Saleem H. Ali is Blue and Gold Distinguished Professor of Energy and the Environment at the University of Delaware (USA) and a Professorial Research Fellow at the University of Queensland, Australia. He is also a Senior Fellow at Columbia University's Center on Sustainable Enterprise. Dr. Ali is a National Geographic Emerging Explorer for 2010 and World Economic Forum "Young Global Leader" (2011). His books include "Environmental Diplomacy" (with Lawrence Susskind, Oxford Univ. Press) and "Treasures of the Earth: Need, Greed and a Sustainable Future" (Yale University Press). He can be followed on Twitter @saleem_ali.
  • Steve Wallis

    i, for one, believe that it is possible to reach a Star Trek version of the future instead of some dystopian alternative. To do so, however, will require conscious and careful effort. A peaceful and productive society will not emerge by accident. Just as transporter technology must be purposefully invented – it won’t beam in by itself.

    Two heterodox efforts are underway that seem to hold promise. One is to measure the level of logic existing within laws and policies. And, of course, to encourage the development of laws and policies that are more logical;

    The other effort is aimed at encouraging a scientific approach to making laws.

    These organizations are dedicated to developing specific tools, methods, and practices for improving governance on our planet. Here, we go beyond complaining about the present system and beyond wishful thinking. Now that we have the tools, lets get to work and create the future.



  • Jim Cornell

    I appreciate Saleem Ali’s fascination with Star Trek’s vision for our future Earth; but I disagree that Earth’s shift to planetary governance will be triggered (if ever) by the type of Star Trek event he singled out:

    Mr. Ali states that global governance only becomes possible/desirable if the planet is faced with an ‘external threat’. He cites “Star Trek: First Contact”, in which Mr. Spok’s Vulcan ancestors first visited Earth following Zefram Cochrane’s invention and initial testing of Earth’s first Warp Drive.

    But the Vulcans did NOT* threaten Earth! In fact, “Star Trek: Enterprise”, the TV prequel to Star Trek, regularly references the 100 years the Vulcans spent after that First Contact, helping Earthlings perfect Warp Drive so they could pursue interstellar travel safely and with greater speed.

    “Star Trek: First Contact” did indeed document an external threat to Earth: The Borg had travelled from a more distant future (pursued by Jean-Luc Picard’s future Enterprise) back to exactly Zefram Cohrane’s time, in order thwart the Vulcans’ First Contact, sabotage Earth’s future space exploration and cripple Earth’s future economy – But no one on Earth was aware of this threat except for Jean-Luc’s team – and that Enterprise crew went ‘back to the future’ at the end of the movie, after defeating the Borg, without telling anyone from Cochrane’s era about the Borg threat.

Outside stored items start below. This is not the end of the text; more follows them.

/-- A vector instruction that writes a vector destination at its active elements keeps every other element, with its flags;
it changes besides them its group's program counter, chain, latches and dic, and nothing else: no other register, no
other group, no byte of memory (02 R28, R40). -/
def Obligations.VectorFrame : Prop :=
  ∀ (s : State) (k : GKey) (g : Group) (f : Fields) (i : Instr) (d : BitVec 7),
    i ∈ [.vadd f, .vsub f, .vmul f, .vfadd f, .vfsub f, .vfmul f, .vfdiv f, .vfma f, .vfsqrt f, .vfexp f, .vflog f,
      .vfrnd f, .vfxp f, .vfmnx f, .vfsgn f, .vfscl f] →
    Ready s k g i → f.d = .v d →
    ∃ x, exec i s = .next (s.setGroup k x) ∧ { x with regs := g.regs } = g ∧
      { x.regs with
        pc := g.regs.pc, chain := g.regs.chain, latch := g.regs.latch, v := g.regs.v, flags := g.regs.flags,
        dic := g.regs.dic } = g.regs ∧
      (∀ j, j ≠ d.toNat → j ≠ d.toNat + 1 → x.regs.vreg j = g.regs.vreg j) ∧
      (∀ e, e < 1024 → g.active f e = false → (x.regs.vreg d.toNat).at e = (g.regs.vreg d.toNat).at e ∧
        flagsAt x.regs.flags e = flagsAt g.regs.flags e) ∧
      (∀ m, m < 16 → vget x.regs.dic m 0 = vget g.regs.dic m 0 + if g.inMask m then 1 else 0) ∧
      (∀ a, (s.setGroup k x).byteAt a = s.byteAt a) ∧ ∀ j, j ≠ k → (s.setGroup k x).group? j = s.group? j

/-! ### Memory (02 R24, R35, R36, 07 R122, 08 R147, 10 R184) -/

/-- Every element's offset is checked against its segment before any address is checked for alignment; an element that
leaves its segment raises SEGMENT with its offset, an address that is no multiple of the size MISALIGNED; what passes
lies at its base plus its offset. In space W the address so found names a group's scratchpad by DIE, ROW and COL and an
offset there; it is legal where DIE is 1 only for a cohort of width 16, COL lies in the die-half and ROW in the height,
and the access in the scratchpad allocated, else it raises SEGMENT (02 R24, R35 to R37, 10 R184, 28 R428). -/
def Obligations.AddressChecks : Prop :=
  ∀ (sg : Segs) (x : Inst) (pos size : Nat) (sp : Space) (els : List El) (off : Word64) (gmi : Nat),
    let place (e : El) : Except Nat (Nat × Place) := placeOf sg x pos sp size e.off e.gmi
    let fits (y : Seg) : Prop := off.toNat + size ≤ y.limit.toNat
    let at_ (sp : Space) : Except Nat (Nat × Place) := placeOf sg x pos sp size off gmi
    (fits sg.l → at_ spL = .ok ((sg.l.base + off).toNat, .pad pos (sg.l.base + off).toNat)) ∧ (¬fits sg.l → at_ spL = .error 0) ∧
    (¬fits sg.w → at_ spW = .error 1) ∧
    (fits sg.w →
      let wa := (sg.w.base + off).toNat
      let half := if x.width = 16 then 8 else x.width
      let col := wa / 2 ^ 20 % 8
      let row := wa / 2 ^ 23 % 8
      let die := wa / 2 ^ 26 % 2
      let o := wa % 2 ^ 20
      let legal : Prop := wa < 2 ^ 27 ∧ (die = 1 → x.width = 16) ∧ col < half ∧ row < x.height ∧ o + size ≤ x.spd * 32768
      (legal → at_ spW = .ok (o, .pad (row * x.width + 8 * die + col) o)) ∧ (¬legal → at_ spW = .error 1)) ∧
    (fits sg.k → at_ spK = .ok ((sg.k.base + off).toNat, .va (sg.k.base + off).toNat)) ∧ (¬fits sg.k → at_ spK = .error 2) ∧
    (fits sg.m → let a := (sg.m.base + BitVec.ofNat 64 (gmi * sg.m.stride.toNat) + off).toNat
      at_ spM = .ok (a, .va a)) ∧ (¬fits sg.m → at_ spM = .error 3) ∧
    at_ spG = .ok (off.toNat, .va off.toNat) ∧ at_ spS = .ok (off.toNat, .va off.toNat) ∧
    (∀ pre e post n, els = pre ++ e :: post → (∀ y ∈ pre, ∃ z, place y = .ok z) → place e = .error n →
      placesOf sg x pos sp size els = .error { cause := cSegment, xaddr := e.off.toNat, xinfo := n + e.e * 2 ^ 16 }) ∧
    (∀ ps, placesOf sg x pos sp size els = .ok ps →
      ps.map (·.1) = els.map (·.e) ∧ ∀ e ∈ els, ∃ a p, place e = .ok (a, p) ∧ a % size = 0 ∧ (e.e, p) ∈ ps) ∧
    (∀ t, (∀ e ∈ els, ∃ z, place e = .ok z) → placesOf sg x pos sp size els = .error t →
      t.cause = cMisaligned ∧ t.xaddr % size ≠ 0)

/-- A plain write of bytes of one sector to a line without a P state that can be reached: the bytes read back, every other
byte of memory reads as before, a sector that is written whole loses its poison and no other sector changes; one that is
written in part keeps its poison too, unless the copy that the write dirties had met an error of its own or was sound
where the backing location was not (log 44); the canonical form stands, and the line takes a write timestamp above its
lease end and at or above the writer's time (07 R122, 08 R147). A write whose request ends with error is lost (01 R11,
29 R447, R448). Where the spec is open this states the choices of the model: log 44, 61 and 65. -/
def Obligations.WriteReadsBack : Prop :=
  ∀ (s : State) (a : Agent) (pa : Nat) (d : List Byte) (tracked : Bool),
    let t := s.writeOp a (bytesAt pa d) tracked
    let ln := lineOf pa
    let l := s.lineAt ln
    (d ≠ [] → s.lostAt pa = true → t = s) ∧
    (d ≠ [] → s.lostAt pa = false → (s.meets a pa).1 = true → t = (s.meets a pa).2) ∧
    (Memory.wf s.mem = true → Store.wf s.poison = true → d ≠ [] → pa % 32 + d.length ≤ 32 → s.lostAt pa = false →
    (s.meets a pa).1 = false → l.pot = none →
    (∀ i, (h : i < d.length) → t.byteAt (pa + i) = d[i]) ∧
    (∀ q, q < pa ∨ pa + d.length ≤ q → t.byteAt q = s.byteAt q) ∧
    (d.length = 32 → NSet.has t.poison (sectorOf pa) = false) ∧
    (∀ n, n ≠ sectorOf pa → NSet.has t.poison n = NSet.has s.poison n) ∧
    (l.struck a.tower? a.l1? = 0 → l.soundIn a.tower? a.l1? = 0 → d.length ≠ 32 →
      NSet.has t.poison (sectorOf pa) = NSet.has s.poison (sectorOf pa)) ∧
    Store.wf t.poison = true ∧ Memory.wf t.mem = true ∧ (s.lineAt ln).rts < (t.lineAt ln).wts ∧ s.ltOf a ≤ (t.lineAt ln).wts)

/-! ### Reset (01 R13, 29 R442, 02 R43, 20 R331) -/

/-- The machine after power comes on and before it is brought up: POWERED, with no partition, no group, no command and no
record, memory in its canonical form with nothing listed (01 R13, 29 R442). Which bytes unlisted memory reads as, that
the machine-check log is empty and that the clock is full are the model's choices (log 2, 13), and so are the empty list
of slots given and the empty agenda (log 12). A group starts with its argument pointer in s1, the other scalars, the
vector registers and the predicates but p0 zero, mk at its members, the mask stack, flags, deferral table and latches
empty, accumulators and tiles zero, and its program counter at the entry of its launch (02 R43, 20 R331). Where the spec
is open this states the choices of the model: log 2, 12 and 13. -/
def Obligations.ResetAndGroupStart : Prop :=
  (let s := State.reset
   s.powered = true ∧ s.bstate = 0 ∧ s.berr = 0 ∧ s.fwdig = 0 ∧ s.parts = [] ∧ s.groups = [] ∧ s.insts = [] ∧
   s.launches = [] ∧ s.cmds = [] ∧ s.mclog = [] ∧ s.mcw = 0 ∧ s.cyc = 0 ∧ s.throttle = 16 ∧ s.mem = [] ∧
   Canonical s ∧ (∀ a, s.byteAt a = 0 ∧ NSet.has s.poison (sectorOf a) = false) ∧ s.grant = [] ∧ s.agenda = []) ∧
  (∀ (id : Ident) (sg : Segs) (prio dl : Nat) (lt : Word64) (ord : Option Ordered),
     let g := freshGroup id sg prio dl lt ord
     let r := g.regs
     g.id = id ∧ g.segs = sg ∧ g.prio = BitVec.ofNat 3 prio ∧ g.svc = BitVec.ofNat 64 (id.svcMax.toNat + 4 * dl) ∧
     r.pc = id.entry ∧ r.sget 1 = { val := id.args } ∧ (∀ j, j ≠ 1 → r.sget j = {}) ∧
     (∀ j, r.vreg j = {} ∧ r.wreg j = {} ∧ vget g.tiles j {} = {}) ∧ (∀ j, j ≠ 0 → r.pget j = {}) ∧
     (∀ m, m < 16 → r.mask.getLsbD m = decide (m < id.mcount)) ∧ r.mstack = [] ∧ (∀ j, vget r.acc j {} = {}) ∧
     (∀ e, flagsAt r.flags e = 0) ∧ (∀ j, vget r.defer j none = none) ∧ (∀ j, r.latchAt j = .empty) ∧ r.lt = lt ∧
     (∀ m, m < 16 → vget r.dic m 0 = 0) ∧ r.fcr = 1 ∧ g.xcause = 0 ∧ g.xpc = 0 ∧ g.xaddr = 0 ∧ g.xinfo = 0 ∧ g.rp = 0 ∧
     g.mcls = g.prio ∧ g.run = .ready ∧ g.frozen = none)
end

    In fact, “Star Trek: Enterprise” documents a RECOGNIZED* threat: The Zindi tested a space weapon on Earth shortly after the launch of the first Enterprise starship, incinerating an 1,800-mile-long, half-mile-wide swath from central Florida to South America (and killing millions of Earthlings along the way). That DEFINITELY* got Earth’s attention!

    But the Zindi fired their weapon more than 100 years after the Vulcans’ First Contact! I don’t think the “Star Trek: Enterprise” series makes it clear whether Earth opted for a planetary government as a RESULT* of the Zindi threat or had already ‘gone global’.

    So unless I missed an episode or two (quite possible, over the decades), the jury is still out on what will induce Earth to shift to planetary governance.

    Best Regards,

    Jim Cornell
    *[Sorry for the use of ALL-CAPS. Your “Comment” Section does not permit the use of underscoring – I would have underscored if I could]

  • Sara McCarthy

    Thank you Leonard Nimoy a.k.a. Mr. Spock

  • @Jim Cornell – I simplified the narrative for the article and have made a few edits accordingly. The First Contact with Vulcans in the broader star trek narrative made humans realize their place in the universe and larger threats were noted such as the darker civilizational cousins of the Vulcans — the Romulans. In the latest timeline presented in the 2009 film, Vulcan is destroyed in 2258 by the deranged Romulan Nero – adding to the threat imperative.